-- ==== Sys2Proof/Syntax.lean ====
section
/-!
DEFINITION. The commands of the panel: one constructor of Instr per row of spec/opcode_table.json, with the operands
that say which unit the row concerns and what comes from outside (a sensor reading, a host's data, a partner's frame,
the outcome of a test). Operands that the panel holds itself are read from State and are no operands.
-/
namespace Sys2Proof

/-- The units of a core (R67); the code is that of CORE_FAULT.UNIT (R105). -/
inductive CoreUnit where
  | seq | me | ve | mv | sy
  deriving DecidableEq, Repr

/-- The ratio components of R317. -/
inductive Component where
  | panel | partition | follow | thermal | localRatio
  deriving DecidableEq, Repr

/-- The events scheduled at a stroke (R48). -/
inductive EventKind where
  /-- A ratio component of a crew (R318). -/
  | cap (comp : Component) (crew : Nat) (ratio : Nat)
  /-- A coordinated frequency change of a crew (R321). -/
  | freq (crew : Nat) (op : Fin 8)
  /-- A collective start window of a tree, with its length in strokes (R260). -/
  | window (ty : Fin 2) (tree : Fin 1024) (len : Nat)
  /-- A phase is entered (R322). -/
  | phase (ph : Fin 16)
  /-- A crew starts (R185). -/
  | crewStart (crew : Nat)
  /-- A telemetry sample (R48). -/
  | telemetry
  /-- Command fetch (R48). -/
  | fetch
  /-- Layout replacement (R48). -/
  | replacement
  deriving DecidableEq, Repr

/-- Why a power request is made (R304). -/
inductive ReqKind where
  | powerOn | wake | crewStart
  deriving DecidableEq, Repr

/-- Why a link retrains (R208), or a channel (R283). -/
inductive RetrainCause where
  | replays | crc | clock
  | parity | temperature | margin
  deriving DecidableEq, Repr

/-- What the start test finds (R347 to R349). A list of findings names every unit that does not pass. -/
inductive Finding where
  /-- A die-edge link: lanes failed in each of its four groups, and the bundle it was trained on (R347, R353). -/
  | link (site : SiteId) (e : Fin 24) (bundle : Fin 8) (f0 f1 f2 f3 : Nat)
  /-- A tap leg does not train (R347). -/
  | tap (r : PRegion)
  /-- A core's firmware copy mismatches once and passes when sent again (R348). -/
  | digestOnce (k : PCore)
  /-- A core's firmware copy mismatches twice (R348). -/
  | digestTwice (k : PCore)
  /-- A part of the core's test other than the router fails (R349). -/
  | core (k : PCore)
  /-- A router port loopback fails (R349). -/
  | router (k : PCore)
  /-- The cox self-test fails (R349). -/
  | cox (site : SiteId)
  deriving DecidableEq, Repr

/-- What decoding finds in the words an access reads (R268, R279): ue are the word addresses with an uncorrectable error; parity says
that the stack found a parity error, and the command was repeated (R271). -/
structure SliceErrors where
  ue : List Nat := []
  parity : Bool := false
  deriving DecidableEq, Repr

/-- The findings of a partial write or an atomic, which read first (R279, R280): ce are the words with a single-bit error. -/
structure SliceFinds extends SliceErrors where
  ce : List Nat := []
  deriving DecidableEq, Repr

/-- INVENTORY (R343): the port, and for stacks the number of lanes that training put under repair (R271). -/
structure InventoryInput where
  port : PortId
  repaired : List (StackId × Nat) := []
  deriving DecidableEq, Repr

/-- What MESH finds (R350): lanes is, for each fabric port, the mask of good lanes after physical training (R411); channels are the
express channels that do not train, by site and link record 24 to 27. -/
structure MeshTraining where
  lanes : List Byte := []
  channels : List (SiteId × Fin 4) := []
  deriving DecidableEq, Repr

/-- What the hub learns of a bezel die at admission (R450). -/
structure BezelAnswer where
  present : Bool
  trained : Bool
  width32 : Bool
  chain   : List Byte
  measure : List Byte
  sig     : List Byte
  deriving DecidableEq, Repr

/-- What AUTH reads from the dies and the configuration store (R343, R435, R446). -/
structure AuthInput where
  factoryListOk  : Bool
  calibrationOk  : Bool
  hallmarkOk     : Bool
  /-- Sites whose serial or ROM digest differs from the table. -/
  mismatched     : List SiteId
  bezels         : List BezelAnswer
  deriving DecidableEq, Repr

/-- A firmware image (R442): the sections with the digests the manifest lists for them. -/
structure ImageSection where
  listed  : List Byte
  content : List Byte
  deriving DecidableEq, Repr

structure Image where
  version  : BitVec 24
  rootKey  : List Byte
  manifest : List Byte
  sig      : List Byte
  sections : List ImageSection
  deriving DecidableEq, Repr

/-- The 1 ms records of R309: means and peaks of current, and the powers of R323 in mW. -/
structure Telemetry where
  vin     : W16
  iin     : W16
  regions : List (PRegion × W16 × W16)
  groups  : List (Nat × W16 × W16)
  rails   : List (Nat × W16 × W16)
  aux     : List (Nat × W16 × W16)
  /-- Input power at the bus bars. -/
  inputMw : Nat
  siteMw  : List (SiteId × Nat)
  stackMw : List (StackId × Nat)
  regionMw : List (PRegion × Nat)
  deriving DecidableEq, Repr

/-- One coolant sample (R332): temperatures in 0.1 °C, pressure in 0.1 kPa, flow in 0.1 L/min. -/
structure Coolant where
  inlet  : Int
  outlet : Int
  dp     : Nat
  flow   : Nat
  leak   : Bool := false
  deriving DecidableEq, Repr

/-- The SPP header fields of R415; rsv says that a byte or bit the layout does not define is set. -/
structure SppHeader where
  version : Byte
  type    : Byte
  cls     : BitVec 2
  key     : Bool
  nak     : Bool
  first   : Bool
  last    : Bool
  rsv     : Bool
  gen     : Byte
  seq     : W32
  ack     : W32
  channel : W16
  length  : W16
  credits : List W16
  txn     : W64
  msgLen  : W32
  deriving DecidableEq, Repr

/-- A frame as it arrives at a port: header, payload in the clear, and whether FCS and GCM tag pass (R414 to R416). -/
structure Frame where
  hd      : SppHeader
  payload : List Byte
  fcsOk   : Bool
  tagOk   : Bool
  deriving DecidableEq, Repr

/-- A packet that a bezel die sends (R452): the header fields the die sets. -/
structure BezelReq where
  cls   : BitVec 2
  opc   : BitVec 4
  /-- The fields that R452 wants 0 from the die are 0, and so are the reserved bits. -/
  clean : Bool
  tag   : W16
  addr  : W48
  aux   : Byte
  payload : List Byte
  /-- Flits sent against XOFF so far, for the skid of R453. -/
  against : Nat
  deriving DecidableEq, Repr

/-- An operand of a host's BAR2 atomic (R281). -/
inductive AtomOp where
  | add | swap | cas
  deriving DecidableEq, Repr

→ Task
With nothing omitted, set down all of the records again.

→ Result of this task
-- ==== Sys2Proof/Syntax.lean ====
section
/-!
DEFINITION. The commands of the panel: one constructor of Instr per row of spec/opcode_table.json, with the operands
that say which unit the row concerns and what comes from outside (a sensor reading, a host's data, a partner's frame,
the outcome of a test). Operands that the panel holds itself are read from State and are no operands.
-/
namespace Sys2Proof

/-- The units of a core (R67); the code is that of CORE_FAULT.UNIT (R105). -/
inductive CoreUnit where
  | seq | me | ve | mv | sy
  deriving DecidableEq, Repr

/-- The ratio components of R317. -/
inductive Component where
  | panel | partition | follow | thermal | localRatio
  deriving DecidableEq, Repr

/-- The events scheduled at a stroke (R48). -/
inductive EventKind where
  /-- A ratio component of a crew (R318). -/
  | cap (comp : Component) (crew : Nat) (ratio : Nat)
  /-- A coordinated frequency change of a crew (R321). -/
  | freq (crew : Nat) (op : Fin 8)
  /-- A collective start window of a tree, with its length in strokes (R260). -/
  | window (ty : Fin 2) (tree : Fin 1024) (len : Nat)
  /-- A phase is entered (R322). -/
  | phase (ph : Fin 16)
  /-- A crew starts (R185). -/
  | crewStart (crew : Nat)
  /-- A telemetry sample (R48). -/
  | telemetry
  /-- Command fetch (R48). -/
  | fetch
  /-- Layout replacement (R48). -/
  | replacement
  deriving DecidableEq, Repr

/-- Why a power request is made (R304). -/
inductive ReqKind where
  | powerOn | wake | crewStart
  deriving DecidableEq, Repr

/-- Why a link retrains (R208), or a channel (R283). -/
inductive RetrainCause where
  | replays | crc | clock
  | parity | temperature | margin
  deriving DecidableEq, Repr

/-- What the start test finds (R347 to R349). A list of findings names every unit that does not pass. -/
inductive Finding where
  /-- A die-edge link: lanes failed in each of its four groups, and the bundle it was trained on (R347, R353). -/
  | link (site : SiteId) (e : Fin 24) (bundle : Fin 8) (f0 f1 f2 f3 : Nat)
  /-- A tap leg does not train (R347). -/
  | tap (r : PRegion)
  /-- A core's firmware copy mismatches once and passes when sent again (R348). -/
  | digestOnce (k : PCore)
  /-- A core's firmware copy mismatches twice (R348). -/
  | digestTwice (k : PCore)
  /-- A part of the core's test other than the router fails (R349). -/
  | core (k : PCore)
  /-- A router port loopback fails (R349). -/
  | router (k : PCore)
  /-- The cox self-test fails (R349). -/
  | cox (site : SiteId)
  deriving DecidableEq, Repr

/-- What decoding finds in the words an access reads (R268, R279): ue are the word addresses with an uncorrectable error; parity says
that the stack found a parity error, and the command was repeated (R271). -/
structure SliceErrors where
  ue : List Nat := []
  parity : Bool := false
  deriving DecidableEq, Repr

/-- The findings of a partial write or an atomic, which read first (R279, R280): ce are the words with a single-bit error. -/
structure SliceFinds extends SliceErrors where
  ce : List Nat := []
  deriving DecidableEq, Repr

/-- INVENTORY (R343): the port, and for stacks the number of lanes that training put under repair (R271). -/
structure InventoryInput where
  port : PortId
  repaired : List (StackId × Nat) := []
  deriving DecidableEq, Repr

/-- What MESH finds (R350): lanes is, for each fabric port, the mask of good lanes after physical training (R411); channels are the
express channels that do not train, by site and link record 24 to 27. -/
structure MeshTraining where
  lanes : List Byte := []
  channels : List (SiteId × Fin 4) := []
  deriving DecidableEq, Repr

/-- What the hub learns of a bezel die at admission (R450). -/
structure BezelAnswer where
  present : Bool
  trained : Bool
  width32 : Bool
  chain   : List Byte
  measure : List Byte
  sig     : List Byte
  deriving DecidableEq, Repr

/-- What AUTH reads from the dies and the configuration store (R343, R435, R446). -/
structure AuthInput where
  factoryListOk  : Bool
  calibrationOk  : Bool
  hallmarkOk     : Bool
  /-- Sites whose serial or ROM digest differs from the table. -/
  mismatched     : List SiteId
  bezels         : List BezelAnswer
  deriving DecidableEq, Repr

/-- A firmware image (R442): the sections with the digests the manifest lists for them. -/
structure ImageSection where
  listed  : List Byte
  content : List Byte
  deriving DecidableEq, Repr

structure Image where
  version  : BitVec 24
  rootKey  : List Byte
  manifest : List Byte
  sig      : List Byte
  sections : List ImageSection
  deriving DecidableEq, Repr

/-- The 1 ms records of R309: means and peaks of current, and the powers of R323 in mW. -/
structure Telemetry where
  vin     : W16
  iin     : W16
  regions : List (PRegion × W16 × W16)
  groups  : List (Nat × W16 × W16)
  rails   : List (Nat × W16 × W16)
  aux     : List (Nat × W16 × W16)
  /-- Input power at the bus bars. -/
  inputMw : Nat
  siteMw  : List (SiteId × Nat)
  stackMw : List (StackId × Nat)
  regionMw : List (PRegion × Nat)
  deriving DecidableEq, Repr

/-- One coolant sample (R332): temperatures in 0.1 °C, pressure in 0.1 kPa, flow in 0.1 L/min. -/
structure Coolant where
  inlet  : Int
  outlet : Int
  dp     : Nat
  flow   : Nat
  leak   : Bool := false
  deriving DecidableEq, Repr

/-- The SPP header fields of R415; rsv says that a byte or bit the layout does not define is set. -/
structure SppHeader where
  version : Byte
  type    : Byte
  cls     : BitVec 2
  key     : Bool
  nak     : Bool
  first   : Bool
  last    : Bool
  rsv     : Bool
  gen     : Byte
  seq     : W32
  ack     : W32
  channel : W16
  length  : W16
  credits : List W16
  txn     : W64
  msgLen  : W32
  deriving DecidableEq, Repr

/-- A frame as it arrives at a port: header, payload in the clear, and whether FCS and GCM tag pass (R414 to R416). -/
structure Frame where
  hd      : SppHeader
  payload : List Byte
  fcsOk   : Bool
  tagOk   : Bool
  deriving DecidableEq, Repr

/-- A packet that a bezel die sends (R452): the header fields the die sets. -/
structure BezelReq where
  cls   : BitVec 2
  opc   : BitVec 4
  /-- The fields that R452 wants 0 from the die are 0, and so are the reserved bits. -/
  clean : Bool
  tag   : W16
  addr  : W48
  aux   : Byte
  payload : List Byte
  /-- Flits sent against XOFF so far, for the skid of R453. -/
  against : Nat
  deriving DecidableEq, Repr

/-- An operand of a host's BAR2 atomic (R281). -/
inductive AtomOp where
  | add | swap | cas
  deriving DecidableEq, Repr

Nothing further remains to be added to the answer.